Skip to content
felipecsl edited this page Jul 31, 2012 · 3 revisions

Nesting

You can nest properties that look better together:

class GithubScraper
  include Wombat::Crawler
  base_url "http://www.github.com"
  path "/"

  headline "xpath=//h1"

  benefits do
    team_mgmt "css=.column.leftmost h3"
    code_review "css=.column.leftmid h3"
    hosting "css=.column.rightmid h3"
    collaboration "css=.column.rightmost h3"
  end
end

Outputs:

{
  "headline"=>"1,338,564 people hosting over 4,066,093 git repositories", 
  "benefits"=>{
    "team_mgmt"=>"Team management", 
    "code_review"=>"Code review", 
    "hosting"=>"Reliable code hosting", 
    "collaboration"=>"Open source collaboration"
  }
}

In the GithubScraper we grouped together all the selectors for benefits information using a block. The same rules from top level properties apply here.

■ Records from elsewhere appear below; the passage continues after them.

-- ==== Sys2Proof/Laws/State.lean ====
section
/-! SUPPORT. What each update of the registers and of the state does to each field: one lemma per field per update. -/

namespace Sys2Proof.Machine

/-! ## Updates of the state -/

@[simp] theorem onWalker_w (f : Walker → Walker) (s : State) : (s.onWalker f).w = f s.w := rfl
@[simp] theorem onWalker_inp (f : Walker → Walker) (s : State) : (s.onWalker f).inp = s.inp := rfl
@[simp] theorem onWalker_sched (f : Walker → Walker) (s : State) : (s.onWalker f).sched = s.sched := rfl
@[simp] theorem onWalker_mem (f : Walker → Walker) (s : State) : (s.onWalker f).mem = s.mem := rfl
@[simp] theorem onWalker_hist (f : Walker → Walker) (s : State) : (s.onWalker f).hist = s.hist := rfl
@[simp] theorem onWalker_rsvdPriv (f : Walker → Walker) (s : State) : (s.onWalker f).rsvdPriv = s.rsvdPriv := rfl

@[simp] theorem tick_w (s : State) : (tick s).w = s.w := rfl
@[simp] theorem tick_inp (s : State) : (tick s).inp = s.sched.headD Inputs.quiet := rfl
@[simp] theorem tick_sched (s : State) : (tick s).sched = s.sched.tail := rfl
@[simp] theorem tick_mem (s : State) : (tick s).mem = storeBytes s.mem s.inp.envStores := rfl
@[simp] theorem tick_hist (s : State) : (tick s).hist = s.hist := rfl
@[simp] theorem tick_rsvdPriv (s : State) : (tick s).rsvdPriv = s.rsvdPriv := rfl

@[simp] theorem thenTick_next (s : State) : thenTick (.next s) = .next (tick s) := rfl
@[simp] theorem thenTick_fault (f : Fault) : thenTick (.fault f) = .fault f := rfl
@[simp] theorem thenTick_refused (r : Refusal) : thenTick (.refused r) = .refused r := rfl

/-! ## `Walker.endOk` -/

@[simp] theorem endOk_fsm (pa leafPte : Word64) (level : BitVec 2) (w : Walker) : (w.endOk pa leafPte level).fsm = .resp := rfl
@[simp] theorem endOk_qPurpose (pa leafPte : Word64) (level : BitVec 2) (w : Walker) :
    (w.endOk pa leafPte level).qPurpose = w.qPurpose := rfl
@[simp] theorem endOk_qPriv (pa leafPte : Word64) (level : BitVec 2) (w : Walker) :
    (w.endOk pa leafPte level).qPriv = w.qPriv := rfl
@[simp] theorem endOk_qVaddr (pa leafPte : Word64) (level : BitVec 2) (w : Walker) :
    (w.endOk pa leafPte level).qVaddr = w.qVaddr := rfl
@[simp] theorem endOk_cIsa (pa leafPte : Word64) (level : BitVec 2) (w : Walker) :
    (w.endOk pa leafPte level).cIsa = w.cIsa := rfl
@[simp] theorem endOk_cMode (pa leafPte : Word64) (level : BitVec 2) (w : Walker) :
    (w.endOk pa leafPte level).cMode = w.cMode := rfl
@[simp] theorem endOk_cRoot (pa leafPte : Word64) (level : BitVec 2) (w : Walker) :
    (w.endOk pa leafPte level).cRoot = w.cRoot := rfl
@[simp] theorem endOk_cSum (pa leafPte : Word64) (level : BitVec 2) (w : Walker) :
    (w.endOk pa leafPte level).cSum = w.cSum := rfl
@[simp] theorem endOk_cMxr (pa leafPte : Word64) (level : BitVec 2) (w : Walker) :
    (w.endOk pa leafPte level).cMxr = w.cMxr := rfl
@[simp] theorem endOk_wLevel (pa leafPte : Word64) (level : BitVec 2) (w : Walker) :
    (w.endOk pa leafPte level).wLevel = w.wLevel := rfl
@[simp] theorem endOk_wFrame (pa leafPte : Word64) (level : BitVec 2) (w : Walker) :
    (w.endOk pa leafPte level).wFrame = w.wFrame := rfl
@[simp] theorem endOk_wReads (pa leafPte : Word64) (level : BitVec 2) (w : Walker) :
    (w.endOk pa leafPte level).wReads = w.wReads := rfl
@[simp] theorem endOk_tPte0 (pa leafPte : Word64) (level : BitVec 2) (w : Walker) :
    (w.endOk pa leafPte level).tPte0 = w.tPte0 := rfl
@[simp] theorem endOk_tPte1 (pa leafPte : Word64) (level : BitVec 2) (w : Walker) :
    (w.endOk pa leafPte level).tPte1 = w.tPte1 := rfl
@[simp] theorem endOk_tPte2 (pa leafPte : Word64) (level : BitVec 2) (w : Walker) :
    (w.endOk pa leafPte level).tPte2 = w.tPte2 := rfl
@[simp] theorem endOk_tValid (pa leafPte : Word64) (level : BitVec 2) (w : Walker) :
    (w.endOk pa leafPte level).tValid = w.tValid := rfl
@[simp] theorem endOk_rKind (pa leafPte : Word64) (level : BitVec 2) (w : Walker) : (w.endOk pa leafPte level).rKind = .ok := rfl
@[simp] theorem endOk_rPaddr (pa leafPte : Word64) (level : BitVec 2) (w : Walker) :
    (w.endOk pa leafPte level).rPaddr = pa := rfl
@[simp] theorem endOk_rCause (pa leafPte : Word64) (level : BitVec 2) (w : Walker) : (w.endOk pa leafPte level).rCause = 0 := rfl
@[simp] theorem endOk_rDiag (pa leafPte : Word64) (level : BitVec 2) (w : Walker) :
    (w.endOk pa leafPte level).rDiag = .none := rfl
@[simp] theorem endOk_rLevel (pa leafPte : Word64) (level : BitVec 2) (w : Walker) :
    (w.endOk pa leafPte level).rLevel = level := rfl
@[simp] theorem endOk_rLeafPte (pa leafPte : Word64) (level : BitVec 2) (w : Walker) :
    (w.endOk pa leafPte level).rLeafPte = leafPte := rfl
@[simp] theorem endOk_sFatalCfg (pa leafPte : Word64) (level : BitVec 2) (w : Walker) :
    (w.endOk pa leafPte level).sFatalCfg = w.sFatalCfg := rfl

/-! ## `Walker.endFault` -/

@[simp] theorem endFault_fsm (diag : Diag) (level : BitVec 2) (w : Walker) : (w.endFault diag level).fsm = .resp := rfl
@[simp] theorem endFault_qPurpose (diag : Diag) (level : BitVec 2) (w : Walker) :
    (w.endFault diag level).qPurpose = w.qPurpose := rfl
@[simp] theorem endFault_qPriv (diag : Diag) (level : BitVec 2) (w : Walker) : (w.endFault diag level).qPriv = w.qPriv := rfl
@[simp] theorem endFault_qVaddr (diag : Diag) (level : BitVec 2) (w : Walker) : (w.endFault diag level).qVaddr = w.qVaddr := rfl
@[simp] theorem endFault_cIsa (diag : Diag) (level : BitVec 2) (w : Walker) : (w.endFault diag level).cIsa = w.cIsa := rfl
@[simp] theorem endFault_cMode (diag : Diag) (level : BitVec 2) (w : Walker) : (w.endFault diag level).cMode = w.cMode := rfl
@[simp] theorem endFault_cRoot (diag : Diag) (level : BitVec 2) (w : Walker) : (w.endFault diag level).cRoot = w.cRoot := rfl
@[simp] theorem endFault_cSum (diag : Diag) (level : BitVec 2) (w : Walker) : (w.endFault diag level).cSum = w.cSum := rfl
@[simp] theorem endFault_cMxr (diag : Diag) (level : BitVec 2) (w : Walker) : (w.endFault diag level).cMxr = w.cMxr := rfl
@[simp] theorem endFault_wLevel (diag : Diag) (level : BitVec 2) (w : Walker) : (w.endFault diag level).wLevel = w.wLevel := rfl
@[simp] theorem endFault_wFrame (diag : Diag) (level : BitVec 2) (w : Walker) : (w.endFault diag level).wFrame = w.wFrame := rfl
@[simp] theorem endFault_wReads (diag : Diag) (level : BitVec 2) (w : Walker) : (w.endFault diag level).wReads = w.wReads := rfl
@[simp] theorem endFault_tPte0 (diag : Diag) (level : BitVec 2) (w : Walker) : (w.endFault diag level).tPte0 = w.tPte0 := rfl
@[simp] theorem endFault_tPte1 (diag : Diag) (level : BitVec 2) (w : Walker) : (w.endFault diag level).tPte1 = w.tPte1 := rfl
@[simp] theorem endFault_tPte2 (diag : Diag) (level : BitVec 2) (w : Walker) : (w.endFault diag level).tPte2 = w.tPte2 := rfl
@[simp] theorem endFault_tValid (diag : Diag) (level : BitVec 2) (w : Walker) : (w.endFault diag level).tValid = w.tValid := rfl
@[simp] theorem endFault_rKind (diag : Diag) (level : BitVec 2) (w : Walker) : (w.endFault diag level).rKind = .fault := rfl
@[simp] theorem endFault_rPaddr (diag : Diag) (level : BitVec 2) (w : Walker) : (w.endFault diag level).rPaddr = 0 := rfl
@[simp] theorem endFault_rCause (diag : Diag) (level : BitVec 2) (w : Walker) :
    (w.endFault diag level).rCause = cause w.qPurpose := rfl
@[simp] theorem endFault_rDiag (diag : Diag) (level : BitVec 2) (w : Walker) : (w.endFault diag level).rDiag = diag := rfl
@[simp] theorem endFault_rLevel (diag : Diag) (level : BitVec 2) (w : Walker) : (w.endFault diag level).rLevel = level := rfl
@[simp] theorem endFault_rLeafPte (diag : Diag) (level : BitVec 2) (w : Walker) : (w.endFault diag level).rLeafPte = 0 := rfl
@[simp] theorem endFault_sFatalCfg (diag : Diag) (level : BitVec 2) (w : Walker) :
    (w.endFault diag level).sFatalCfg = w.sFatalCfg := rfl

/-! ## `Walker.endConfigError` -/

@[simp] theorem endConfigError_fsm (w : Walker) : (w.endConfigError).fsm = .resp := rfl
@[simp] theorem endConfigError_qPurpose (w : Walker) : (w.endConfigError).qPurpose = w.qPurpose := rfl
@[simp] theorem endConfigError_qPriv (w : Walker) : (w.endConfigError).qPriv = w.qPriv := rfl
@[simp] theorem endConfigError_qVaddr (w : Walker) : (w.endConfigError).qVaddr = w.qVaddr := rfl
@[simp] theorem endConfigError_cIsa (w : Walker) : (w.endConfigError).cIsa = w.cIsa := rfl
@[simp] theorem endConfigError_cMode (w : Walker) : (w.endConfigError).cMode = w.cMode := rfl
@[simp] theorem endConfigError_cRoot (w : Walker) : (w.endConfigError).cRoot = w.cRoot := rfl
@[simp] theorem endConfigError_cSum (w : Walker) : (w.endConfigError).cSum = w.cSum := rfl
@[simp] theorem endConfigError_cMxr (w : Walker) : (w.endConfigError).cMxr = w.cMxr := rfl
@[simp] theorem endConfigError_wLevel (w : Walker) : (w.endConfigError).wLevel = w.wLevel := rfl
@[simp] theorem endConfigError_wFrame (w : Walker) : (w.endConfigError).wFrame = w.wFrame := rfl
@[simp] theorem endConfigError_wReads (w : Walker) : (w.endConfigError).wReads = w.wReads := rfl
@[simp] theorem endConfigError_tPte0 (w : Walker) : (w.endConfigError).tPte0 = w.tPte0 := rfl
@[simp] theorem endConfigError_tPte1 (w : Walker) : (w.endConfigError).tPte1 = w.tPte1 := rfl
@[simp] theorem endConfigError_tPte2 (w : Walker) : (w.endConfigError).tPte2 = w.tPte2 := rfl
@[simp] theorem endConfigError_tValid (w : Walker) : (w.endConfigError).tValid = w.tValid := rfl
@[simp] theorem endConfigError_rKind (w : Walker) : (w.endConfigError).rKind = .configError := rfl
@[simp] theorem endConfigError_rPaddr (w : Walker) : (w.endConfigError).rPaddr = 0 := rfl
@[simp] theorem endConfigError_rCause (w : Walker) : (w.endConfigError).rCause = 0 := rfl
@[simp] theorem endConfigError_rDiag (w : Walker) : (w.endConfigError).rDiag = .unsupportedMode := rfl
@[simp] theorem endConfigError_rLevel (w : Walker) : (w.endConfigError).rLevel = 0 := rfl
@[simp] theorem endConfigError_rLeafPte (w : Walker) : (w.endConfigError).rLeafPte = 0 := rfl
@[simp] theorem endConfigError_sFatalCfg (w : Walker) : (w.endConfigError).sFatalCfg = true := rfl

/-! ## `Walker.deliver` -/

@[simp] theorem deliver_fsm (w : Walker) : (w.deliver).fsm = .idle := rfl
@[simp] theorem deliver_qPurpose (w : Walker) : (w.deliver).qPurpose = w.qPurpose := rfl
@[simp] theorem deliver_qPriv (w : Walker) : (w.deliver).qPriv = w.qPriv := rfl
@[simp] theorem deliver_qVaddr (w : Walker) : (w.deliver).qVaddr = w.qVaddr := rfl
@[simp] theorem deliver_cIsa (w : Walker) : (w.deliver).cIsa = w.cIsa := rfl
@[simp] theorem deliver_cMode (w : Walker) : (w.deliver).cMode = w.cMode := rfl
@[simp] theorem deliver_cRoot (w : Walker) : (w.deliver).cRoot = w.cRoot := rfl
@[simp] theorem deliver_cSum (w : Walker) : (w.deliver).cSum = w.cSum := rfl
@[simp] theorem deliver_cMxr (w : Walker) : (w.deliver).cMxr = w.cMxr := rfl
@[simp] theorem deliver_wLevel (w : Walker) : (w.deliver).wLevel = w.wLevel := rfl
@[simp] theorem deliver_wFrame (w : Walker) : (w.deliver).wFrame = w.wFrame := rfl
@[simp] theorem deliver_wReads (w : Walker) : (w.deliver).wReads = w.wReads := rfl
@[simp] theorem deliver_tPte0 (w : Walker) : (w.deliver).tPte0 = w.tPte0 := rfl
@[simp] theorem deliver_tPte1 (w : Walker) : (w.deliver).tPte1 = w.tPte1 := rfl
@[simp] theorem deliver_tPte2 (w : Walker) : (w.deliver).tPte2 = w.tPte2 := rfl
@[simp] theorem deliver_tValid (w : Walker) : (w.deliver).tValid = w.tValid := rfl
@[simp] theorem deliver_rKind (w : Walker) : (w.deliver).rKind = w.rKind := rfl
@[simp] theorem deliver_rPaddr (w : Walker) : (w.deliver).rPaddr = w.rPaddr := rfl
@[simp] theorem deliver_rCause (w : Walker) : (w.deliver).rCause = w.rCause := rfl
@[simp] theorem deliver_rDiag (w : Walker) : (w.deliver).rDiag = w.rDiag := rfl
@[simp] theorem deliver_rLevel (w : Walker) : (w.deliver).rLevel = w.rLevel := rfl
@[simp] theorem deliver_rLeafPte (w : Walker) : (w.deliver).rLeafPte = w.rLeafPte := rfl
@[simp] theorem deliver_sFatalCfg (w : Walker) : (w.deliver).sFatalCfg = w.sFatalCfg := rfl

You can even nest several levels deep!

class GithubScraper
  include Wombat::Crawler
  base_url "http://www.github.com"
  path "/"

  benefits do
    team_mgmt "css=.column.leftmost h3"
    links do
      team_mgmt "xpath=//div[@class='column leftmost']//a/@href"
    end
  end
end

Outputs:

{
  "benefits"=>{
    "team_mgmt"=>"Team management", 
    "links"=>{
      "team_mgmt"=>"/features/projects/collaboration"
    }
  }
}